Give the lines of the material verbatim, from the first line to the line with "let (s, bs, st)", including both.

--- START ---

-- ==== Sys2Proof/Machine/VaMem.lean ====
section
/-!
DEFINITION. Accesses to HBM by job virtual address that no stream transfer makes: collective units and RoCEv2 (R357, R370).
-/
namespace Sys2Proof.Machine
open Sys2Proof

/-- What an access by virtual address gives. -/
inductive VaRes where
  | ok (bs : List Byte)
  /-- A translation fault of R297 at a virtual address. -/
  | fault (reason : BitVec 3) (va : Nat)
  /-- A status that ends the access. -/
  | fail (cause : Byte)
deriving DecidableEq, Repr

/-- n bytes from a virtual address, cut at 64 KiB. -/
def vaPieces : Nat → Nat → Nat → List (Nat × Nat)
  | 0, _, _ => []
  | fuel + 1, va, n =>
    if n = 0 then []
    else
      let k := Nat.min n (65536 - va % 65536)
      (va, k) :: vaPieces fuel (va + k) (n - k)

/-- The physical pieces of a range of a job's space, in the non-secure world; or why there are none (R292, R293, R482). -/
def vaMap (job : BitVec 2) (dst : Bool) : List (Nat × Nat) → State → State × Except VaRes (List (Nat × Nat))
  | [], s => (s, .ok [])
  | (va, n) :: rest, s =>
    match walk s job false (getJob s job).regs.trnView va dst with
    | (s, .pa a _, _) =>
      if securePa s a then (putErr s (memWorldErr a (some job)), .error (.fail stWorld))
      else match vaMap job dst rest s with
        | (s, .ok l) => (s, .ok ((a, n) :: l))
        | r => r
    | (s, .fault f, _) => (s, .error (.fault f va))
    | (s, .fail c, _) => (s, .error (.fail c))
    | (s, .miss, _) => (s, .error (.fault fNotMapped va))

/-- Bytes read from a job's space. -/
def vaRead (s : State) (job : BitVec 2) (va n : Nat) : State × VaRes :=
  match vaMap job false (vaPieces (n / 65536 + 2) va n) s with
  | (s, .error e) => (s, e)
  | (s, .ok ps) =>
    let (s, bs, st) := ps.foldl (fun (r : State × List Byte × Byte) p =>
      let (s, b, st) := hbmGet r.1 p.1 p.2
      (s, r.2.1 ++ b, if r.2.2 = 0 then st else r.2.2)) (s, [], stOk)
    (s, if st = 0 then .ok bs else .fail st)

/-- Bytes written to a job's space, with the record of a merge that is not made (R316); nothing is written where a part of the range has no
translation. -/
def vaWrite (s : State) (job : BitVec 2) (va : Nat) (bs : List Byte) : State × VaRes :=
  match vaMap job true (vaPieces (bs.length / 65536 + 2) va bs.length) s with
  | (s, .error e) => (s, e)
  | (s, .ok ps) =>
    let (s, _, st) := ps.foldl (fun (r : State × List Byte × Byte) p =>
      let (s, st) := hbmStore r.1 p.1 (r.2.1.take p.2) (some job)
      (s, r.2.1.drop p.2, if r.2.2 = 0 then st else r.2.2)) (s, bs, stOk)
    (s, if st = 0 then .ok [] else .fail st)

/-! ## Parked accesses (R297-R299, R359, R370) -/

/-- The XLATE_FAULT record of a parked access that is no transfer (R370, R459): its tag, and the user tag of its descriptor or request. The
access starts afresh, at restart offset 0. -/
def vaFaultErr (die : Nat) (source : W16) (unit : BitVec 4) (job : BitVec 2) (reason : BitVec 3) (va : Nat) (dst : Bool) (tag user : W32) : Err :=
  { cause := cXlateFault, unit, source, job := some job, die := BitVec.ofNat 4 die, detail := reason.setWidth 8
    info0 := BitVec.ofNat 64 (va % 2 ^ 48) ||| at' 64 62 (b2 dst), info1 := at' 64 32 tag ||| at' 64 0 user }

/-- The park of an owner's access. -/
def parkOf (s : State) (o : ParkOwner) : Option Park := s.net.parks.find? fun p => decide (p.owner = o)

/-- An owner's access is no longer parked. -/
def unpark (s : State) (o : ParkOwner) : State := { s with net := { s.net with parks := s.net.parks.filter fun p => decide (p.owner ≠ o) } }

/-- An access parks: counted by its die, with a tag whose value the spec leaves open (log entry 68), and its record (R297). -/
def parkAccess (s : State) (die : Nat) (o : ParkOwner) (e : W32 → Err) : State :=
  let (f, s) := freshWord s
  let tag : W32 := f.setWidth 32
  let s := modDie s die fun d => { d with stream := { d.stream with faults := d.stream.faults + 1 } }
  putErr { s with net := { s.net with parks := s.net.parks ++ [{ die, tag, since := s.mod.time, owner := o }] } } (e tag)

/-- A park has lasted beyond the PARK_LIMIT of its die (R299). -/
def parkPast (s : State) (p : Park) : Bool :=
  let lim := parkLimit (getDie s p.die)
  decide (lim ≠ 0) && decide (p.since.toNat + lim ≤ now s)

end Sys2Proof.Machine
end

--- END ---

■ OUTPUT FOR THIS EXERCISE ■
-- ==== Sys2Proof/Machine/VaMem.lean ====
section
/-!
DEFINITION. Accesses to HBM by job virtual address that no stream transfer makes: collective units and RoCEv2 (R357, R370).
-/
namespace Sys2Proof.Machine
open Sys2Proof

/-- What an access by virtual address gives. -/
inductive VaRes where
  | ok (bs : List Byte)
  /-- A translation fault of R297 at a virtual address. -/
  | fault (reason : BitVec 3) (va : Nat)
  /-- A status that ends the access. -/
  | fail (cause : Byte)
deriving DecidableEq, Repr

/-- n bytes from a virtual address, cut at 64 KiB. -/
def vaPieces : Nat → Nat → Nat → List (Nat × Nat)
  | 0, _, _ => []
  | fuel + 1, va, n =>
    if n = 0 then []
    else
      let k := Nat.min n (65536 - va % 65536)
      (va, k) :: vaPieces fuel (va + k) (n - k)

/-- The physical pieces of a range of a job's space, in the non-secure world; or why there are none (R292, R293, R482). -/
def vaMap (job : BitVec 2) (dst : Bool) : List (Nat × Nat) → State → State × Except VaRes (List (Nat × Nat))
  | [], s => (s, .ok [])
  | (va, n) :: rest, s =>
    match walk s job false (getJob s job).regs.trnView va dst with
    | (s, .pa a _, _) =>
      if securePa s a then (putErr s (memWorldErr a (some job)), .error (.fail stWorld))
      else match vaMap job dst rest s with
        | (s, .ok l) => (s, .ok ((a, n) :: l))
        | r => r
    | (s, .fault f, _) => (s, .error (.fault f va))
    | (s, .fail c, _) => (s, .error (.fail c))
    | (s, .miss, _) => (s, .error (.fault fNotMapped va))

/-- Bytes read from a job's space. -/
def vaRead (s : State) (job : BitVec 2) (va n : Nat) : State × VaRes :=
  match vaMap job false (vaPieces (n / 65536 + 2) va n) s with
  | (s, .error e) => (s, e)
  | (s, .ok ps) =>
    let (s, bs, st) := ps.foldl (fun (r : State × List Byte × Byte) p =>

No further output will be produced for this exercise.